RBedMethyl provides disk-backed access to nanoporetech modkit bedMethyl files generated from ONT data, enabling ONT-scale workflows without loading full tables into memory. This vignette demonstrates a typical workflow: ingest, subset by region, compute per-region summaries, and coerce to downstream Bioconductor classes.

The bedMethyl format

modkit, the bioinformatics tool produced by Oxford Nanopore Technologies, is one of the easiest and most direct ways to extract site-specific methylation information from a long-read BAM file produced by Dorado.
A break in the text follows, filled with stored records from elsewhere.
-- ==== Sys2Proof/Syntax.lean ====
section
/-! DEFINITION. The commands of the block: one constructor of `Instr` per row of spec/opcode_table.json.
The table gives no operands; those here are what the rows' rules need (DESIGN CHOICE, log entry 2). -/

namespace Sys2Proof

/-- Which half of a 64-bit register the byte strobes of an access mark (R60): all of it, bits 31:0, bits 63:32, or any other bytes. -/
inductive Width where
  | full | low | high | other
  deriving DecidableEq, Repr

/-- Sidebands of one target-port access (R61): TGT_INST, TGT_MGR and the bytes accessed. -/
structure Tgt where
  inst  : Fin 128
  mgr   : Bool
  width : Width
  deriving DecidableEq, Repr

/-- Who makes a dictionary request (R343): the manager mailbox, instance mailbox n, or EOA session k of 0 to 7. -/
inductive Who where
  | mgr
  | inst (n : Fin 128)
  | session (k : Fin 8)
  deriving DecidableEq, Repr

/-- A fabric response code (R59). -/
inductive Resp where
  | ok | poison | decode | targetErr
  deriving DecidableEq, Repr

/-- One read data beat with its response code (R493). -/
structure Beat where
  code : Resp
  data : Bytes
  deriving DecidableEq, Repr

/-- Unit kinds of R17 and R255: cipher, digest, lattice-and-field engines and edge lanes. -/
inductive EngineKind where
  | ce | de | lf | el
  deriving DecidableEq, Repr

/-- How a direct-feed computation ends (R298). -/
inductive DfEnd where
  | formed | mismatch | threeDisagreed | poisoned
  deriving DecidableEq, Repr

/-- How the comparison of a chunk, quantum or job ends (R242, R254, R278), or which memory held poison (R446): staging, at an
operand code and offset of R219; a hold page or scratch; the engine's context; the key's slot. -/
inductive Compare where
  | agree | differ
  | staging (code off : Nat)
  | hold | context | key
  deriving DecidableEq, Repr

/-- What fails in the random generator (R325): a noise source, or the comparison of its two datapaths. -/
inductive GenFail where
  | source (k : Fin 2)
  | datapaths
  deriving DecidableEq, Repr

/-- How a lane ends a frame: its datapaths agree or differ (R277), or the entry of the edge key table held poison (R446). -/
inductive LaneEnd where
  | agree | differ | entry
  deriving DecidableEq, Repr

/-- How the slot 0 device answers where it is woken or initialised (R397, R398, R400). -/
structure S0In where
  awake    : Bool    -- the awake path is answered in time
  ocrs     : Nat     -- CMD1 commands sent
  ocr      : Bool    -- the last one reports ready with sector mode, within 1 s
  rev      : Nat     -- EXT_CSD_REV
  types    : BitVec 8 -- DEVICE_TYPE
  cache    : Bool    -- the device has a cache
  cid      : Bytes
  capacity : Nat     -- bytes of the user area
  tunes    : Nat     -- CMD21 commands sent
  tuned    : Bool    -- tuning succeeds
  deriving DecidableEq, Repr

/-- What a card time-out meets (R408): a write past its limit ended in the second that followed, and how slot 0 answers R398 in stage 2
of R407. -/
structure LateIn where
  ended : Bool
  s0    : S0In
  deriving DecidableEq, Repr

/-- What start-up meets outside the state: the strap, the outcomes of the start-up tests and of slot 0 (R435). -/
structure BootIn where
  strap      : Bool   -- PEL_LEAD_STRAP (R71)
  tandemA    : Bool   -- comparator injection test of tandem A passes (R450)
  tandemB    : Bool
  source0    : Bool   -- noise source 0 passes its start-up tests (R324)
  source1    : Bool
  s0         : S0In
  groupKept  : Bool   -- a group in flight at the power loss is found durable (R429)
  dropped    : Nat    -- records of one that is not, in pages that were written whole (R428)
  copyCut    : Bool   -- power is lost while a staged image is copied (R438)
  deriving DecidableEq, Repr

/-- A fleet card as initialisation and the insertion check find it (R405, R413). -/
structure CardIn where
  echo    : Bool            -- CMD8 echo
  polls   : Nat             -- ACMD41 commands sent
  ready   : Bool            -- ACMD41 within 1 s
  ccs     : Bool
  s18a    : Bool
  switch1 : Bool            -- DAT released on the first CMD11
  switch2 : Bool            -- DAT released on the second
  later   : Bool            -- steps 5 to 7 succeed
  rca     : Nat             -- the address that the card publishes
  cid     : Bytes
  modes   : BitVec 8        -- modes the card supports
  places  : List (Nat × Bytes) -- record place number 0 to 31, and its bytes
  deriving DecidableEq, Repr

/-- How an EOA PDU reached the block (R359 to R361): over Ethernet, from a source address with the bytes of its VLAN tag, or over a
CAN FD binding. -/
inductive Via where
  | eth (src tag : Bytes)
  | can (binding : Fin 4)
  deriving DecidableEq, Repr

/-- One frame of channel 96: its descriptor beat and the frame (R359). -/
structure EoaIn where
  raw : Bytes
  deriving DecidableEq, Repr

/-- A frame of the offload port: channel, descriptor beat and payload (R269). -/
structure OflFrame where
  chan    : Fin 128
  desc    : Bytes
  payload : Bytes
  deriving DecidableEq, Repr

/-- A cascade frame as it arrives by a port: its header's fields, the bytes after the header and the CRC-32 of the hop (R482, R483). The
commands that carry one have the plaintext of its body beside it. (DESIGN CHOICE, log entry 52.) -/
structure CasHead where
  east : Bool   -- the port it comes by
  type : Byte
  src  : Fin 4
  dst  : Fin 4
  ctr  : Nat
  wire : Bytes  -- enrolment message, or ciphertext and tag
  crc  : Nat
  deriving DecidableEq, Repr

/-- One key slot as a slot move carries it (R155). -/
structure MovedSlot where
  slot    : Nat
  gen     : Nat
  usage   : Nat
  ktype   : Nat
  csrc    : Nat
  cnum    : Nat
  fixed   : Bytes
  shareA  : Bytes
  shareB  : Bytes
  run     : Nat
  depth   : Nat
  limit   : Nat
  used    : Nat
  next    : Nat
  stop    : Nat
  first   : Option Nat
  last    : Option Nat
  root    : Option Nat
  test    : Bool
  sealedOnly : Bool
  tlsSpent : Bool
  ownerLabel : Bytes
  deriving DecidableEq, Repr

/-- A forwarded job as FWD_JOB carries it (R320, R321): public operands only. -/
structure FwdWork where
  opcode : Nat
  alg    : Nat
  opspec : Nat
  a : Bytes
  b : Bytes
  c : Bytes
  d : Bytes
  deriving DecidableEq, Repr

/-- Completion statuses (R218). -/
inductive Status where
  | ok | authFail | authFailReleased | aborted | chainAbandoned | malformedEntry | badOpcode | lengthMismatch
  | lengthLimit | alignment | keyStale | keyPolicy | nonceExhausted | usageLimit | keyNotReady | regionViolation
  | poisonedData | fetchError | engineFault | pkInvalidInput | pkIterationLimit | entropyFail
  deriving DecidableEq, Repr

/-- The code of a completion status (R218). -/
def Status.code : Status → Nat
  | .ok => 0x0000
  | .authFail => 0x0101
  | .authFailReleased => 0x0102
  | .aborted => 0x0201
  | .chainAbandoned => 0x0202
  | .malformedEntry => 0x0301
  | .badOpcode => 0x0302
  | .lengthMismatch => 0x0303
  | .lengthLimit => 0x0304
  | .alignment => 0x0305
  | .keyStale => 0x0401
  | .keyPolicy => 0x0402
  | .nonceExhausted => 0x0403
  | .usageLimit => 0x0404
  | .keyNotReady => 0x0405
  | .regionViolation => 0x0501
  | .poisonedData => 0x0502
  | .fetchError => 0x0503
  | .engineFault => 0x0601
  | .pkInvalidInput => 0x0602
  | .pkIterationLimit => 0x0603
  | .entropyFail => 0x0701

/-- A result of public-key work: completion status, RESULT word, output bytes. -/
structure PkOut where
  status : Status
  result : Nat
  out    : Bytes
  deriving DecidableEq, Repr

/-- What the checks of an ENROL message find that turn on Kwaxiva's certificates, whose form the spec does not state (R484). (DESIGN
CHOICE, log entry 52.) -/
structure EnrolIn where
  certOk : Bool   -- they chain to Kwaxiva's root
  sigsOk : Bool   -- both attestation signatures verify under the keys they certify
  deriving DecidableEq, Repr

/-- The commands, in the table's order. (DESIGN CHOICE, log entry 2.) -/
inductive Instr where
  | dieRstNAssert
  | dieRstNRelease (b : BootIn)
  | firmwareResident (sectionsOk : Bool)
  | aonPorNRelease
  | clockSclkAbsent
  | powerLoss
  | vddAonLost
  | vbatLoss
  | scanModeRise
  | pmDownReq
  | pmDownReqFall (reached : Fin 7) (s0 : S0In) -- steps of R469 that have run (R82), and how slot 0 wakes
  | freewheelAfter
  | freewheelJobLimit
  | freewheelEntry
  | coastEntry
  | coastExit
  | tbCycle
  | timeLost (valid : Bool) (tbTime : Nat)
  | windowPoll (w : Fin 64)
  | tamper (i : Fin 8) (stays : Bool)
  | alarmInput (i : Fin 8) (stays : Bool)
  | sensor (k : Fin 4) (stays : Bool)
  | shuffle (flips : List (Nat × BitVec 32)) (cells : List (Nat × Byte)) -- bits of check words, by item, and cells outside the map, that have been upset
  | tmpClear (w : Who) (mask : BitVec 8)
  | faultClear (a : Tgt) (v : Word)
  | sensClr (a : Tgt) (v : Word)
  | wakeFrame (bytes : Bytes) (last held : Bool) -- WK_LAST with the last of them, and whether WK_REQ still stands high for it (R72)
  | wakeBackoff
  | backoffEnd
  | instErrClr (a : Tgt) (n : Fin 128)
  | drain (a : Tgt) (n : Fin 128)
  | switch (a : Tgt) (n : Fin 128)
  | drainComplete (n : Fin 128)
  | ringInvalHold (a : Tgt) (n : Fin 128) (sq : Fin 16) (first : Half)
  | ringInvalRelease (a : Tgt) (n : Fin 128) (sq : Fin 16)
  | ringInvalDone (n : Fin 128)
  | headWrite (a : Tgt) (n : Fin 128) (cq : Fin 8) (v : Word) (bad : Bool) -- the overflow area held poison (R446)
  | arm (a : Tgt) (n : Fin 128) (cq : Fin 8)
  | dfStart (a : Tgt) (n : Fin 128) (v : Word)
  | dfAbort (a : Tgt) (n : Fin 128)
  | dfData (a : Tgt) (n : Fin 128) (v : Word)
  | dfLast (a : Tgt) (n : Fin 128) (v : Word)
  | dfExpect (a : Tgt) (n : Fin 128) (w : Fin 8) (v : Word)
  | dfCtxWrite (a : Tgt) (n : Fin 128) (v : Word)
  | dfDone (n : Fin 128) (e : DfEnd)
  | rtAddrWrite (a : Tgt) (e : Fin 1024) (v : Word)
  | rtAttrWrite (a : Tgt) (e : Fin 1024) (v : Word)
  | tableFence (a : Tgt)
  | tableFenceComplete
  | snapshotRequest (a : Tgt)
  | snapshotPeriod
  | snapshotDone (bad : List (Nat × Nat)) -- counters whose words in the bank held poison (R446)
  | registerWrite (a : Tgt) (addr : Nat) (v : Word) (wr : Bool) -- TGT_WR: a write, or a read (R60)
  | read (w : Who) (index sub : Nat)
  | write (w : Who) (index sub : Nat) (data : Bytes)
  | segWrite (w : Who) (index sub : Nat) (first last : Bool) (arg : Nat) (data : Bytes)
  | segRead (w : Who) (index sub : Nat) (first : Bool) (arg : Nat)
  | segAbort (w : Who)
  | transferIdle (w : Who)
  | lcRequest (w : Who) (data : Bytes)
  | debugEnable (w : Who) (data : Bytes)
  | hostMeasure (w : Who) (data : Bytes)
  | recoveryAttest (w : Who) (data : Bytes)
  | rootDelivery (w : Who) (data : Bytes)
  | anchorRestore (w : Who) (data : Bytes)
  | anchorPkg (w : Who) (data : Bytes)
  | create (w : Who) (n : Fin 128)
  | activate (w : Who) (n : Fin 128)
  | quiesce (w : Who) (n : Fin 128)
  | quiesceComplete (n : Fin 128)
  | reset (w : Who) (n : Fin 128)
  | selfReset (w : Who) (n : Fin 128)
  | engineStopTimeout (n : Fin 128)
  | resetComplete (n : Fin 128)
  | destroy (w : Who) (n : Fin 128)
  | reshare (w : Who) (n : Fin 128)
  | pelMove (w : Who) (n : Fin 128) (data : Bytes)
  | sqEnable (w : Who) (g : Fin 512)
  | sqDisable (w : Who) (g : Fin 512)
  | shutdownAbandon (g : Fin 512)
  | shutdownComplete (g : Fin 512)
  | cqEnable (w : Who) (q : Fin 256)
  | cqDisable (w : Who) (q : Fin 256)
  | edgeLoad (w : Who) (data : Bytes)
  | edgeFree (w : Who) (data : Bytes)
  | jnlCompact (w : Who) (data : Bytes)
  | updBegin (w : Who) (data : Bytes)
  | updSegment (w : Who) (first last : Bool) (arg : Nat) (data : Bytes)
  | updAbandon (w : Who) (data : Bytes)
  | wakeKey (w : Who) (k : Fin 4) (data : Bytes)
  | faultInject (w : Who) (data : Bytes)
  | sessionClose (w : Who) (data : Bytes)
  | rtLoad (w : Who) (data : Bytes)
  | recAppend (w : Who) (data : Bytes)
  | s1Enable (w : Who) (data : Bytes)
  | sqPoll (g : Fin 512)
  | pollInterval
  | ringReadReturn (g : Fin 512) (beats : List Beat) (cache : Option Half) -- counter of a unit the slice held poisoned (R446)
  | dispatch (tc : Option (Fin 128))
  | chainMemberStart (j : Nat)
  | pad (g : Fin 512)
  | nop (j : Nat)
  | aeadEnc (j : Nat)
  | aeadDec (j : Nat)
  | cipherEnc (j : Nat)
  | cipherDec (j : Nat)
  | macGen (j : Nat)
  | macVerify (j : Nat)
  | hash (j : Nat)
  | hmacGen (j : Nat)
  | hashCompare (j : Nat)
  | hmacVerify (j : Nat)
  | keyDerive (j : Nat)
  | keyUnwrap (j : Nat)
  | keyWrap (j : Nat)
  | keyEvict (j : Nat)
  | keyEvictComplete (slot : Nat)
  | keyDeliverSealed (j : Nat)
  | kbAck
  | kbNack
  | kbAnswerTimeout
  | kbZeroiseWaitTimeout (j : Nat)
  | keyAgree (j : Nat)
  | pkSign (j : Nat)
  | pkVerify (j : Nat)
  | pkKeygen (j : Nat)
  | kemEncaps (j : Nat)
  | kemDecaps (j : Nat)
  | modexp (j : Nat)
  | ecPoint (j : Nat)
  | random (j : Nat)
  | tls13Open (j : Nat)
  | tls13Seal (j : Nat)
  | espIn (j : Nat)
  | espOut (j : Nat)
  | keyResolve (j : Nat) (bad : Bool) -- the slot it looked up held poison (R446)
  | chunkComplete (j : Nat) (c : Compare)
  | quantumBoundary (k : EngineKind) (e : Fin 16) (c : Compare)
  | pkJobEnd (j : Nat) (c : Compare)
  | completionInterrupt (q : Fin 256)
  | irqDelay (q : Fin 256)
  | irqAccept
  | fabricReadResponse (id : Nat) (beats : List Beat)
  | fabricWriteResponse (id : Nat) (r : Resp)
  | engineQuarantined (k : EngineKind) (e : Fin 16)
  | clusterFenced (c : Fin 4) (cause : Fin 3)
  | tcRebuild
  | mismatchAlarm
  | reseed
  | entropySource (e : GenFail)
  | edgeVerify (f : OflFrame)
  | edgeGenerate (f : OflFrame)
  | edgeLaneDone (l : Fin 8) (e : LaneEnd)
  | hello (f : EoaIn)
  | finish (f : EoaIn)
  | request (f : EoaIn)
  | close (f : EoaIn)
  | sessionDropLimit (k : Fin 8)
  | openingIdle (k : Fin 8)
  | idleLimit (k : Fin 8)
  | nCrTimeout (b : Fin 4) (sending : Bool) -- N_Bs of a response, or N_Cr of a reception (R361)
  | tandemCheckpoint (t : Fin 2)
  | tandemRestart (t : Fin 2)
  | tandemRetired (t : Fin 2)
  | journalCommit (durable : Bool)
  | journalSnapshot
  | budgetWindowEnd
  | removal
  | powerOffHold (cardLow : Bool)
  | insertion
  | debounceEnd (c : CardIn)
  | cardOperationDone (slot : Fin 2) (readBack : Bytes) (s0 : S0In) -- how slot 0 answers R398, where poisoned data leads to it
  | cardTransferFailure (slot : Fin 2) (counterAdvanced : Bool) (s0 : S0In) -- how slot 0 answers R398 in stage 2 of R407
  | cardTimeout (slot : Fin 2) (ended : LateIn)
  | appendGrace
  | linkTrained (east : Bool)
  | cascadeRetransmit (east : Bool)
  | linkError (east : Bool)
  | enrolmentStart (m : Fin 4)
  | enrol1 (h : CasHead)
  | enrol2 (h : CasHead) (e : EnrolIn)
  | enrol3 (h : CasHead) (e : EnrolIn)
  | pairKeys (h : CasHead) (members : List (Fin 4)) (keys : List (Fin 4 × Bytes))
  | heartbeatPeriod
  | heartbeat (h : CasHead)
  | heartbeatAck (h : CasHead)
  | pelLeadLost
  | ackLoss (m : Fin 4)
  | capacityAdvert
  | capacity (h : CasHead) (n : Nat)
  | fwdJob (h : CasHead) (job : Nat) (w : FwdWork)
  | fwdResult (h : CasHead) (job : Nat) (r : PkOut)
  | fwdCancel (h : CasHead) (job : Nat)
  | fwdTimeout (j : Nat)
  | slotInstall (h : CasHead) (srcInst dstInst : Fin 128) (base quota : Nat) (counters : List (Nat × Nat)) (slots : List MovedSlot)
  | slotCommit (h : CasHead) (dstInst : Fin 128)
  | slotConfirm (h : CasHead) (srcInst : Fin 128)
  | slotRefuse (h : CasHead) (srcInst : Fin 128)
  | slotMoveTimeout (n : Fin 128)
  | confirmTimeout (n : Fin 128)
  | sclkInEdges
  | kbZeroiseFall
  | reservedChannelFrame (f : OflFrame)
  | oflTxReady
  | digestJobEnd (j : Nat) (c : Compare)
  | firstFrame (f : EoaIn)
  | consecutiveFrame (f : EoaIn)
  | flowControl (f : EoaIn)
  | hopAcknowledgement (east : Bool)
  deriving DecidableEq, Repr

end Sys2Proof
end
As explained in UCSC, the bedMethyl format is an extension of the standard BED 9 format, with the following columns:

column name description type
1 chrom name of reference sequence from BAM header str
2 start position 0-based start position int
3 end position 0-based exclusive end position int
4 modified base code single letter code for modified base str
5 score Equal to Nvalid_cov. int
6 strand ‘+’ for positive strand ‘-’ for negative strand, ‘.’ when strands are combined str
7 start position included for compatibility int
8 end position included for compatibility int
9 color included for compatibility, always 255,0,0 str
10 Nvalid_cov Number of reads with valid modification call int
11 fraction modified Percent of valid calls that are modified float
12 Nmod Number of calls with a modified base int
13 Ncanonical Number of calls with a canonical base int
14 Nother_mod Number of calls with a modified base, other modifications int
15 Ndelete Number of reads with a deletion at this reference position int
16 Nfail Number of calls where the probability of the call was below the threshold int
17 Ndiff Number of reads with a base other than the canonical base for this modification int
18 Nnocall Number of reads aligned to this reference position, with the correct canonical base, but without a base modification call int

RBedMethyl as a plug-and-play connector

RBedMethyl package provides a minimalistic interface, which allows the users to process bedMethyl files. They can:

  1. load them into R, with a minimal memory footprint with readBedMethyl
  2. subset them:
    • by chromosome(s) (subsetByChromosomes)
    • by region(s) (subsetByRegion or using the [] bracketing index system)
    • by coverage (filterByCoverage)
    • by a specific filter on an assay (subsetBy)
  3. create region summary statistics (summarizeByRegion)
  4. convert them to other Bioconductor-powered data structures using the as(x, name) coercion: RangedSummarizedExperiment and BSseq

Ingest a bedMethyl file

The RBedMethyl object is an HDF5-backed structure. It is designed to keep a single modification (i.e, “h” or “m”). The user can select which fields to keep from the bedMethyl file during the reading process. The correspondence is:

bedMethyl name RBedMethyl assay
Nvalid_cov coverage
fraction modified pct
Nmod mod_reads
Ncanonical unmod_reads
Nother_mod other_reads
Ndelete del_reads
Nfail fail_reads
Ndiff diff_reads
Nnocall nocall_reads

By default the readBedMethyl only loads “coverage”, “pct” and “mod_reads” assays.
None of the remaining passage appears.